=== WHAT YOU NEED TO DO ===
Filter the data below for the string "isEmpty" and copy each matching line.

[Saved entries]
────────────────────

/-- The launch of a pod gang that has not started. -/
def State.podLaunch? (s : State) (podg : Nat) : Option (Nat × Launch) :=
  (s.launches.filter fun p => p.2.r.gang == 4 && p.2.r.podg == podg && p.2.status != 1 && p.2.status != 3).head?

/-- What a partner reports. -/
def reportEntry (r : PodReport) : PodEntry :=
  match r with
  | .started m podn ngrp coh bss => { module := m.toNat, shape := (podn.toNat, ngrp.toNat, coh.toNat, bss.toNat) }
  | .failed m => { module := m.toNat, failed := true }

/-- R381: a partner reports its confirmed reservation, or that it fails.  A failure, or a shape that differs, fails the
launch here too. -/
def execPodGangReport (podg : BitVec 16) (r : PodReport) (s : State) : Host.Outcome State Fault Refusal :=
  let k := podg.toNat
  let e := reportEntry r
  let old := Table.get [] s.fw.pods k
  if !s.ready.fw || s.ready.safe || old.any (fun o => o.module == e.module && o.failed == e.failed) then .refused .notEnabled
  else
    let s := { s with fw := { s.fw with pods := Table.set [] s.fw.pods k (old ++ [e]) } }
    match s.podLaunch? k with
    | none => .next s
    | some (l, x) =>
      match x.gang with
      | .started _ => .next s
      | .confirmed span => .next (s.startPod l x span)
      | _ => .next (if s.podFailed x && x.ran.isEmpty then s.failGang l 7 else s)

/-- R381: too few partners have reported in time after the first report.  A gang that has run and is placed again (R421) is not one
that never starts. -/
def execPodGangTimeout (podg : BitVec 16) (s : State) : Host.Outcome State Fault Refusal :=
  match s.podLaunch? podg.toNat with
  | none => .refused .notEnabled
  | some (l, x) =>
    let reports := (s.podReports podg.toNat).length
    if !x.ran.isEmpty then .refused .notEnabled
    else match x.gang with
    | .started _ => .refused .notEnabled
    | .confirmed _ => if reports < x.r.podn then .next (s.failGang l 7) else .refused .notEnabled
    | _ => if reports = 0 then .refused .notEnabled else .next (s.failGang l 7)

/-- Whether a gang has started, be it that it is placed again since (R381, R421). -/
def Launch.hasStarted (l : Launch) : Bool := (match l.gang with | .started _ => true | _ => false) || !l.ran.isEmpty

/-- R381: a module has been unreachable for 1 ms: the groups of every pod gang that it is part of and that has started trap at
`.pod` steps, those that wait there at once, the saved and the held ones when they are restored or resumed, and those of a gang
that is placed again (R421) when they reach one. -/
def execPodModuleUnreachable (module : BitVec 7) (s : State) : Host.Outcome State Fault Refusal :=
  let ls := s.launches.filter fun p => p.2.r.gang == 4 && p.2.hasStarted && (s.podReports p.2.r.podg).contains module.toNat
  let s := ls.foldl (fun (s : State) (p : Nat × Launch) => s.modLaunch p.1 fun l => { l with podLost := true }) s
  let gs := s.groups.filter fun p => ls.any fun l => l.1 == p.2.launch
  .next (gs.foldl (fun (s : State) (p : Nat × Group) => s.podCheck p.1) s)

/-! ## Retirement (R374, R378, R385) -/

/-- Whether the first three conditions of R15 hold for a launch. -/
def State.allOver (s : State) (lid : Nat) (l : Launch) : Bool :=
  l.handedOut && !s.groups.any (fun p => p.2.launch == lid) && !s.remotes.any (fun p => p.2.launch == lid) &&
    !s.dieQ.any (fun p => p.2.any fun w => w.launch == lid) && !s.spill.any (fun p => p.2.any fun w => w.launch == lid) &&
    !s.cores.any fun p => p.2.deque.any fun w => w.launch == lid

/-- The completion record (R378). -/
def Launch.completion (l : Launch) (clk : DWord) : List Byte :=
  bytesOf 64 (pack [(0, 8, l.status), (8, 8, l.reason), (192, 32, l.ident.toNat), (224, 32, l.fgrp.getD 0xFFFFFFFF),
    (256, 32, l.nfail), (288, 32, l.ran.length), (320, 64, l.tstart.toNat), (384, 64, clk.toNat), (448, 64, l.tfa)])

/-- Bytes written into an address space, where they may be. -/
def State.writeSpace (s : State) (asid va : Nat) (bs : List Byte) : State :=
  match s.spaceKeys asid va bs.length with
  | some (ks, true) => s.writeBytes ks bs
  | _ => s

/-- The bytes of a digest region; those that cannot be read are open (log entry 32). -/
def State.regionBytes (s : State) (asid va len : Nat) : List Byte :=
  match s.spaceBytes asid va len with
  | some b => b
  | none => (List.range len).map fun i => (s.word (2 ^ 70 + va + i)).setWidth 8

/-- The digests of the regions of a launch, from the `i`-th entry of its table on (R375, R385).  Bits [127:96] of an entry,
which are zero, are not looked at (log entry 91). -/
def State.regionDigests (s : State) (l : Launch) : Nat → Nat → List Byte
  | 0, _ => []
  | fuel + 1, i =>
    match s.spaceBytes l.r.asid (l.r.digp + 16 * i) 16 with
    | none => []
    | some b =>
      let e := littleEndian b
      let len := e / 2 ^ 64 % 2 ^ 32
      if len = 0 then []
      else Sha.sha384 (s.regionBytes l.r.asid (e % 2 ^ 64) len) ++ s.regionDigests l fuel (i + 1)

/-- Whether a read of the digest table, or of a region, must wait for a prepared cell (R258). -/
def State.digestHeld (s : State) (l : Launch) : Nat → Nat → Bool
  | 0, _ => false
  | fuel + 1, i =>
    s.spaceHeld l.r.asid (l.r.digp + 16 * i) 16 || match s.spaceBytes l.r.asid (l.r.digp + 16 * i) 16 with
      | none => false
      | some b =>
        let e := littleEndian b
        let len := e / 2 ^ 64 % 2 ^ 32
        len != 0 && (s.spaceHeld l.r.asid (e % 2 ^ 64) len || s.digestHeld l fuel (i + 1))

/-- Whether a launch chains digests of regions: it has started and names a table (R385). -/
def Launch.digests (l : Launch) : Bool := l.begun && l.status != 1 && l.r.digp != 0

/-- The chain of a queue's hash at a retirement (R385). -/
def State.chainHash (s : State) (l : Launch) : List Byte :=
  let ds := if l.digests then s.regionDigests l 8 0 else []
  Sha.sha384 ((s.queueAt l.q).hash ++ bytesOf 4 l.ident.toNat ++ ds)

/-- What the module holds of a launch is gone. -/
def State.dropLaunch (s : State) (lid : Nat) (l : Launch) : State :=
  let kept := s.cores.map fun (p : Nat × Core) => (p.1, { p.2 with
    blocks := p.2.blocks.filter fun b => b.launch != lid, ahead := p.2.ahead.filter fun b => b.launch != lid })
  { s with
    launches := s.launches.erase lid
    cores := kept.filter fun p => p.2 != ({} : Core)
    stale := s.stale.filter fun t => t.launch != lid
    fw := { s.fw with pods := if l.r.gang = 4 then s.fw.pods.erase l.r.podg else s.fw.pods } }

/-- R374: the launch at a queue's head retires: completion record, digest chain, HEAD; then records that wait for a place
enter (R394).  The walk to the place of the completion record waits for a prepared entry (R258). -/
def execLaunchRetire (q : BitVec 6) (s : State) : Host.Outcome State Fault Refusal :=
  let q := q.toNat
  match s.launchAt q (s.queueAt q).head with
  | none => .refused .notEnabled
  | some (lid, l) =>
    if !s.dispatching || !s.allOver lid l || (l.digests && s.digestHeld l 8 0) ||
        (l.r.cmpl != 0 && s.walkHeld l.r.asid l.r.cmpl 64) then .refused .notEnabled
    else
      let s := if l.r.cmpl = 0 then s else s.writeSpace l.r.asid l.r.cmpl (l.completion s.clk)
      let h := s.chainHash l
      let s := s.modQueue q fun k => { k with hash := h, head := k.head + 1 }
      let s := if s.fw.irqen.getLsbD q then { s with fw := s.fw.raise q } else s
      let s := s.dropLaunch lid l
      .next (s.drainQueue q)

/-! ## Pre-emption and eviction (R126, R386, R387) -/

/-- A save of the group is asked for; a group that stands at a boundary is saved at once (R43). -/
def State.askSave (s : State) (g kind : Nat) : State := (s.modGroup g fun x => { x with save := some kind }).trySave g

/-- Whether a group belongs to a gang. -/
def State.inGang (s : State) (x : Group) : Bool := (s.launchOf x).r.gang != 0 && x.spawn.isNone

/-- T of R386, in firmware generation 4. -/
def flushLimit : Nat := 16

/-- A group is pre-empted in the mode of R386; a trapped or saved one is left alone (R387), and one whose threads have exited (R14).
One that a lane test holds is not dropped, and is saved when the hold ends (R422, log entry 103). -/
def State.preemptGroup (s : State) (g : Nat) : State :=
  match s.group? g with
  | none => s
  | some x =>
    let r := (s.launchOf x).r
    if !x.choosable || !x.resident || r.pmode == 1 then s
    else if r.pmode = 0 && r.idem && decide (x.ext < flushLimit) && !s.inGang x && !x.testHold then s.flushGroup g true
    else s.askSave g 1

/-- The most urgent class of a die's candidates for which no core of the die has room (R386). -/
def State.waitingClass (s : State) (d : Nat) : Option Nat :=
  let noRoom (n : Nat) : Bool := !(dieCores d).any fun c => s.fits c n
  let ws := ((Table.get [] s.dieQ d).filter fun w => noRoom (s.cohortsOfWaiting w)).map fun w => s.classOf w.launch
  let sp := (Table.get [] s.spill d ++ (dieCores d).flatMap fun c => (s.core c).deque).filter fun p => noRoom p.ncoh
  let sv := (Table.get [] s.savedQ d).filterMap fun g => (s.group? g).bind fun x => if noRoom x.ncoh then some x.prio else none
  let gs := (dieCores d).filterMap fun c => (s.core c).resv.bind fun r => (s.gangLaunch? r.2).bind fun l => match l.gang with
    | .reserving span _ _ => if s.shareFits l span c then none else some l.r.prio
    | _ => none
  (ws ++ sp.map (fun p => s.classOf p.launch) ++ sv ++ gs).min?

────────────────────

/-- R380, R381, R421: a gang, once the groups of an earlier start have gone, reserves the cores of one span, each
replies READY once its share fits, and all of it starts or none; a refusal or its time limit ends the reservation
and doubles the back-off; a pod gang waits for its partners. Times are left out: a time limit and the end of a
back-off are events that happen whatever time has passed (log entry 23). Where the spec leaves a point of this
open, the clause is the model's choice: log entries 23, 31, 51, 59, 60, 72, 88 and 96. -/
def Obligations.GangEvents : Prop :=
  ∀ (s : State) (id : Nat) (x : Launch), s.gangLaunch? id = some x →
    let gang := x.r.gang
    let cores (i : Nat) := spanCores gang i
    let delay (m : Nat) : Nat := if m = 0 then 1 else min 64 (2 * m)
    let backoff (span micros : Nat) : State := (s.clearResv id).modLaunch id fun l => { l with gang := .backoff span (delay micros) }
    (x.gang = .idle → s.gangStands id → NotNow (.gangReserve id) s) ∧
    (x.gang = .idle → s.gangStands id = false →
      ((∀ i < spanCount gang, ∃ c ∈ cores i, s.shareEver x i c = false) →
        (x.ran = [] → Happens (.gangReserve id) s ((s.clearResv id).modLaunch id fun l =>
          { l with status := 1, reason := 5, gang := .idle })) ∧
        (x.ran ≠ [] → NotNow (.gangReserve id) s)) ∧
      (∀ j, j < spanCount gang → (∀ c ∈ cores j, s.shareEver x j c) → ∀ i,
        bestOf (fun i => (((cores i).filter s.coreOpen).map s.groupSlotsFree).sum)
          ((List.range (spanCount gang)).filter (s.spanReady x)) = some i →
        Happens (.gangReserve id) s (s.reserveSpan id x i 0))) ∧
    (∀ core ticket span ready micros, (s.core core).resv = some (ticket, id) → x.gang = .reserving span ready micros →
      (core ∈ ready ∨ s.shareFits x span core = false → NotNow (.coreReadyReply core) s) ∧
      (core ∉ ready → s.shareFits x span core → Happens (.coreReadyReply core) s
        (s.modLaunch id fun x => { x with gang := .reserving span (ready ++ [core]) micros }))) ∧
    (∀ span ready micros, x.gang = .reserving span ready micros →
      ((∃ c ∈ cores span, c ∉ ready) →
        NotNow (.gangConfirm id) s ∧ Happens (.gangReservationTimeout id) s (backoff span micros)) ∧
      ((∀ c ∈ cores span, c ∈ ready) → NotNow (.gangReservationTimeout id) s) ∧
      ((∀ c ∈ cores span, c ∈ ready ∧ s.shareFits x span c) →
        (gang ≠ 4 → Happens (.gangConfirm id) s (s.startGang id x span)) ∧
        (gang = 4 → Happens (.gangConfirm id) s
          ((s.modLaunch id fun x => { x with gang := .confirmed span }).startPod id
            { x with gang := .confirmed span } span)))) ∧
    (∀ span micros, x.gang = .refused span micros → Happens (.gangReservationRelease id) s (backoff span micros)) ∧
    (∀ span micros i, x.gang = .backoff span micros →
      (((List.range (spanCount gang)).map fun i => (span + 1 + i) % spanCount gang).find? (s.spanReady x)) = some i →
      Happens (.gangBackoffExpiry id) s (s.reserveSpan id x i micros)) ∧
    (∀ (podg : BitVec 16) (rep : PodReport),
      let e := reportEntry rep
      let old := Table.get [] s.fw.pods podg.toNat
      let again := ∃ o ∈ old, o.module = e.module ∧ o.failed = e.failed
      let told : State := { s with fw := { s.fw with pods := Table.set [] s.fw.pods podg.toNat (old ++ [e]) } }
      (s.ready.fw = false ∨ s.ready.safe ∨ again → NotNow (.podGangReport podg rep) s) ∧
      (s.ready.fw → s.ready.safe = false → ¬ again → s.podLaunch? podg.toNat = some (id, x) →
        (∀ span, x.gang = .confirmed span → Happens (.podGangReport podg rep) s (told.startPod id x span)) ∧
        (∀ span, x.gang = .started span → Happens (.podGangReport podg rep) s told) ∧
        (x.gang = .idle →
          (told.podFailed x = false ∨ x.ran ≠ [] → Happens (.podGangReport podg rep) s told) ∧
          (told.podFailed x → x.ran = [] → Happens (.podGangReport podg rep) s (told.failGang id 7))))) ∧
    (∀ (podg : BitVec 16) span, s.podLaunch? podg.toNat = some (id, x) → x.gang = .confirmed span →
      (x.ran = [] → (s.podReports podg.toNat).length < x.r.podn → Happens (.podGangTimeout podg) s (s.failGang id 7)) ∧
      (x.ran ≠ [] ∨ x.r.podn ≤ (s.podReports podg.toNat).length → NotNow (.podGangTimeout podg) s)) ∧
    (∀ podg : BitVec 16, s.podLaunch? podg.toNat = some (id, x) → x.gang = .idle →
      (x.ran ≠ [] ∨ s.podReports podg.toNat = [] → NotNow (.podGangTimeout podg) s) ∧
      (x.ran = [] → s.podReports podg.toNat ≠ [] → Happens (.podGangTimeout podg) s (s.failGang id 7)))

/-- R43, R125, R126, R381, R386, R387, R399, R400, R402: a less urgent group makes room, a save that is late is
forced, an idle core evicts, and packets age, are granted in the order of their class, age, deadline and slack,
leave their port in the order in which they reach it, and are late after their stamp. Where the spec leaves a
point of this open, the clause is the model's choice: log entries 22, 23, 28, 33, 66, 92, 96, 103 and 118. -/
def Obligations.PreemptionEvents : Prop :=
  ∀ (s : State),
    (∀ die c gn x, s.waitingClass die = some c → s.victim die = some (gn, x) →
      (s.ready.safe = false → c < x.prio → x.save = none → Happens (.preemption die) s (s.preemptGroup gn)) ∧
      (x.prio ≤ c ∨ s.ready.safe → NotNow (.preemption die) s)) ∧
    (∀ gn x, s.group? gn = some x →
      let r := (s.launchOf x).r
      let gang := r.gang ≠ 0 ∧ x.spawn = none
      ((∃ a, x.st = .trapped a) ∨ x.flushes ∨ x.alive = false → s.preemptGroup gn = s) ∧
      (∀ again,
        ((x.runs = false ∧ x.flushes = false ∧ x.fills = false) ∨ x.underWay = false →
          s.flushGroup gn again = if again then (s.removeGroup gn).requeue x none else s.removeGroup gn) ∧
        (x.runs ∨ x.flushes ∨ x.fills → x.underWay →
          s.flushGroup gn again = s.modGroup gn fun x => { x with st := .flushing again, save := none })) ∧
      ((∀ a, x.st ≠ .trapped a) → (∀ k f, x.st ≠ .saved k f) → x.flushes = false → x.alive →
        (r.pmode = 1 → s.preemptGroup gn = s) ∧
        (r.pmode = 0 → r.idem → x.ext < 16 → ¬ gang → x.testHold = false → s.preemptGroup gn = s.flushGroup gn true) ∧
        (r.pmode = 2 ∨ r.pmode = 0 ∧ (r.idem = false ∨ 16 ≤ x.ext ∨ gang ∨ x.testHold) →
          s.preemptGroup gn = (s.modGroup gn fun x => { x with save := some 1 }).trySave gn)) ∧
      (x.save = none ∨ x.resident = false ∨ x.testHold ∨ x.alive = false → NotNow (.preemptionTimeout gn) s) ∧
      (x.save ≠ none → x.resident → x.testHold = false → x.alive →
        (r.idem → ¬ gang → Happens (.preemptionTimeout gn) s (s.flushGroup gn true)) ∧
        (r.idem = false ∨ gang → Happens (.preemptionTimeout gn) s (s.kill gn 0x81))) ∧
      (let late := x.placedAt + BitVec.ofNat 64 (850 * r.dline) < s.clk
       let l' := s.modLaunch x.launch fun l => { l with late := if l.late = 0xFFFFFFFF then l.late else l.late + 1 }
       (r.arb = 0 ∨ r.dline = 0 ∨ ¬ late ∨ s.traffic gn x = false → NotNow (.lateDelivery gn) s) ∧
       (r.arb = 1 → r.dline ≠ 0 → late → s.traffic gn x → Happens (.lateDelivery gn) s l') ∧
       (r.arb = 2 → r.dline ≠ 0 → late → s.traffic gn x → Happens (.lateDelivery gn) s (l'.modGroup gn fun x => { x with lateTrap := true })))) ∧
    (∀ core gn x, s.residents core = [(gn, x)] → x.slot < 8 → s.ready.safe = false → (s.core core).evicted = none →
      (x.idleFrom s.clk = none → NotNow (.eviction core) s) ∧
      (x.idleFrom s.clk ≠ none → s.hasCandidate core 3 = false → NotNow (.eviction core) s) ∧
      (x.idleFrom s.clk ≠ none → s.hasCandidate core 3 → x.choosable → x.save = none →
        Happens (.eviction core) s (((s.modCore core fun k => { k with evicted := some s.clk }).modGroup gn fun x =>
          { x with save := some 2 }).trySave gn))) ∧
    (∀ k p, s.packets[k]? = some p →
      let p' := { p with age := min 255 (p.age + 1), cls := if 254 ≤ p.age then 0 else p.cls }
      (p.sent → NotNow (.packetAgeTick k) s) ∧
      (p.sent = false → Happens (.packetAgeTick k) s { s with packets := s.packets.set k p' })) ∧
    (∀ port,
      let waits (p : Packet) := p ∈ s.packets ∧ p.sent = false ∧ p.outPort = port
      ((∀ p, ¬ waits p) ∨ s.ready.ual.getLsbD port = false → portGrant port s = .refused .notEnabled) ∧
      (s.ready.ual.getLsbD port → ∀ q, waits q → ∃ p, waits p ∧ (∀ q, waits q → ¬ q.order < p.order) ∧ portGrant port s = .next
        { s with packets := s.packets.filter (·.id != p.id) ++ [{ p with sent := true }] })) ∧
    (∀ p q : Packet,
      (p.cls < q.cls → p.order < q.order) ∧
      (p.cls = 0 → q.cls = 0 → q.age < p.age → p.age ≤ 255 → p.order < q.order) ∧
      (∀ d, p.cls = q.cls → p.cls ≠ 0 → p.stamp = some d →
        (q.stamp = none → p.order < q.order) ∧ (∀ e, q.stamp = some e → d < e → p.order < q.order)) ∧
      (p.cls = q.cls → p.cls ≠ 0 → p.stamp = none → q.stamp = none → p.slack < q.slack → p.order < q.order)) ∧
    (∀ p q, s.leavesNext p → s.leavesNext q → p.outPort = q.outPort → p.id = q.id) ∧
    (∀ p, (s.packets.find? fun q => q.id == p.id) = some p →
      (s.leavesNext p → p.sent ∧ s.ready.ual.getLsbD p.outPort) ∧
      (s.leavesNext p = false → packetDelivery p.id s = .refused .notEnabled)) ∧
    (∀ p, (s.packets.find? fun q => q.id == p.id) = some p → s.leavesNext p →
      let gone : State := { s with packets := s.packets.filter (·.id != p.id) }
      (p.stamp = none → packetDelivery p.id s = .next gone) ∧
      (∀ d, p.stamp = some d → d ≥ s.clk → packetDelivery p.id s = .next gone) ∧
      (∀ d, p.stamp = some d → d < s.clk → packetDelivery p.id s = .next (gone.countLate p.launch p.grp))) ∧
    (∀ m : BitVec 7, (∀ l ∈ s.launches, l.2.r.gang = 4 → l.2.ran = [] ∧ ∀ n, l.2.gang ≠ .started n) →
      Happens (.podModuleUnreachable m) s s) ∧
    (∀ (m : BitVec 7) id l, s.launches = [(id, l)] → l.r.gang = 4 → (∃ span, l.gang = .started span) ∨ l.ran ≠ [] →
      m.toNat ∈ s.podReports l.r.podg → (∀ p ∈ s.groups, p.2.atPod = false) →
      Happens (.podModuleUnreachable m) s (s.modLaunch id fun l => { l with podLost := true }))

────────────────────

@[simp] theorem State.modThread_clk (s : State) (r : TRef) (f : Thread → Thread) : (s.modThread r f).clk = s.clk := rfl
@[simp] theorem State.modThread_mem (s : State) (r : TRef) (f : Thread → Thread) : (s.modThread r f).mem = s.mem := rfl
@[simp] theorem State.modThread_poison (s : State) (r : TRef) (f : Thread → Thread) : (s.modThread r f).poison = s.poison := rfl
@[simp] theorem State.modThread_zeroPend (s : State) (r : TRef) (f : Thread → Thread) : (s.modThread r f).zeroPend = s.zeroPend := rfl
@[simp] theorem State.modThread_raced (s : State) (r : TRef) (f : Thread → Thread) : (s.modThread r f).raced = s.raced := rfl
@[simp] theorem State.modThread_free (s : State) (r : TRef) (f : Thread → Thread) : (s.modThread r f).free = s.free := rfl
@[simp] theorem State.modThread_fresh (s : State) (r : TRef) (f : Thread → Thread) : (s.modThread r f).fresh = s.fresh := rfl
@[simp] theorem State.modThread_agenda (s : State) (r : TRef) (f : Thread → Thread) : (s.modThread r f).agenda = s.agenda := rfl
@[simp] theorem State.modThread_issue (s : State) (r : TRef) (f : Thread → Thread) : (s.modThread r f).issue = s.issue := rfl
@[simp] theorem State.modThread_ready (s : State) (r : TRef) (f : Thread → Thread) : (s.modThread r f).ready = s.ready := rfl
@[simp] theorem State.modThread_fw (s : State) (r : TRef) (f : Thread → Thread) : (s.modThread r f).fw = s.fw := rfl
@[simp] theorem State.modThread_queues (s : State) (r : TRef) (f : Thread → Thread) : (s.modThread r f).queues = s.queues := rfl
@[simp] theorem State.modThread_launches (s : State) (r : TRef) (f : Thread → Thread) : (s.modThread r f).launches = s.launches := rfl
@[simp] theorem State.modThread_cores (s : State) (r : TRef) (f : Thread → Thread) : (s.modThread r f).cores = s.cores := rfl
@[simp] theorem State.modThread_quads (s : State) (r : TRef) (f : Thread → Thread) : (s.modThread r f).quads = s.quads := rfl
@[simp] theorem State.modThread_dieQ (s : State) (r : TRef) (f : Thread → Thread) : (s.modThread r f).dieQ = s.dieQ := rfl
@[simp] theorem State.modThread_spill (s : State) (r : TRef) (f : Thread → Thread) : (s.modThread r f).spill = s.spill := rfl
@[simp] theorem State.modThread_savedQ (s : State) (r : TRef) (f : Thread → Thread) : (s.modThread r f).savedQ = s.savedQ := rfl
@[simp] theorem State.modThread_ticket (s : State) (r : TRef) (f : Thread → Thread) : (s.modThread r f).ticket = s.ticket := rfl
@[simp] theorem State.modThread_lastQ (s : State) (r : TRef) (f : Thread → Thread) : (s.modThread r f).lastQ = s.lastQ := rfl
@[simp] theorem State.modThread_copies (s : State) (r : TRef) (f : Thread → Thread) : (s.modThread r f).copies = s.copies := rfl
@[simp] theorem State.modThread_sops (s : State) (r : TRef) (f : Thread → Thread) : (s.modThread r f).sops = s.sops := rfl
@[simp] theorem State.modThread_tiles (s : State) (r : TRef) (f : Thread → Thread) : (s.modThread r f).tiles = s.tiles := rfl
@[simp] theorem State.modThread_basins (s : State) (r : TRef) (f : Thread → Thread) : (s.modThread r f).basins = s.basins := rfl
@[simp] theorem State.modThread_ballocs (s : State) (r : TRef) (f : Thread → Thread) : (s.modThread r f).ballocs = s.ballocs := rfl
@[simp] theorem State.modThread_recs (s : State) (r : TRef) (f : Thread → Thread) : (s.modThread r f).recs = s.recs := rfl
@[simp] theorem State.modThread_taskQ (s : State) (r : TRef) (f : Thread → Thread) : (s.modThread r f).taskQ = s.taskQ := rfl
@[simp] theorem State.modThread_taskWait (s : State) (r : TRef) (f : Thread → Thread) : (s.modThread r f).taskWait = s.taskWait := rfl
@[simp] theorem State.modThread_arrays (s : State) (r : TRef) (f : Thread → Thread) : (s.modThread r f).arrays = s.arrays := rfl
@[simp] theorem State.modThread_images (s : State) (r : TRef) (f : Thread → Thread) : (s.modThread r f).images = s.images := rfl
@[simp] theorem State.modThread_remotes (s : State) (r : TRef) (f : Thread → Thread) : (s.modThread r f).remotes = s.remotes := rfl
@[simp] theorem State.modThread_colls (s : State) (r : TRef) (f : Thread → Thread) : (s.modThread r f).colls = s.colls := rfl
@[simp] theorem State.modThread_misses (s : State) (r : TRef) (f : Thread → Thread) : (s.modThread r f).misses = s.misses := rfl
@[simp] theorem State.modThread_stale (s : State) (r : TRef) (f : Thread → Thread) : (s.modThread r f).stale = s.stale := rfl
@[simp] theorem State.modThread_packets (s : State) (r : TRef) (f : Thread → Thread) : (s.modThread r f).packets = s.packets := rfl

────────────────────

=== SOLUTION TO THE EXERCISE ===
      | _ => .next (if s.podFailed x && x.ran.isEmpty then s.failGang l 7 else s)
    if !x.ran.isEmpty then .refused .notEnabled
def Launch.hasStarted (l : Launch) : Bool := (match l.gang with | .started _ => true | _ => false) || !l.ran.isEmpty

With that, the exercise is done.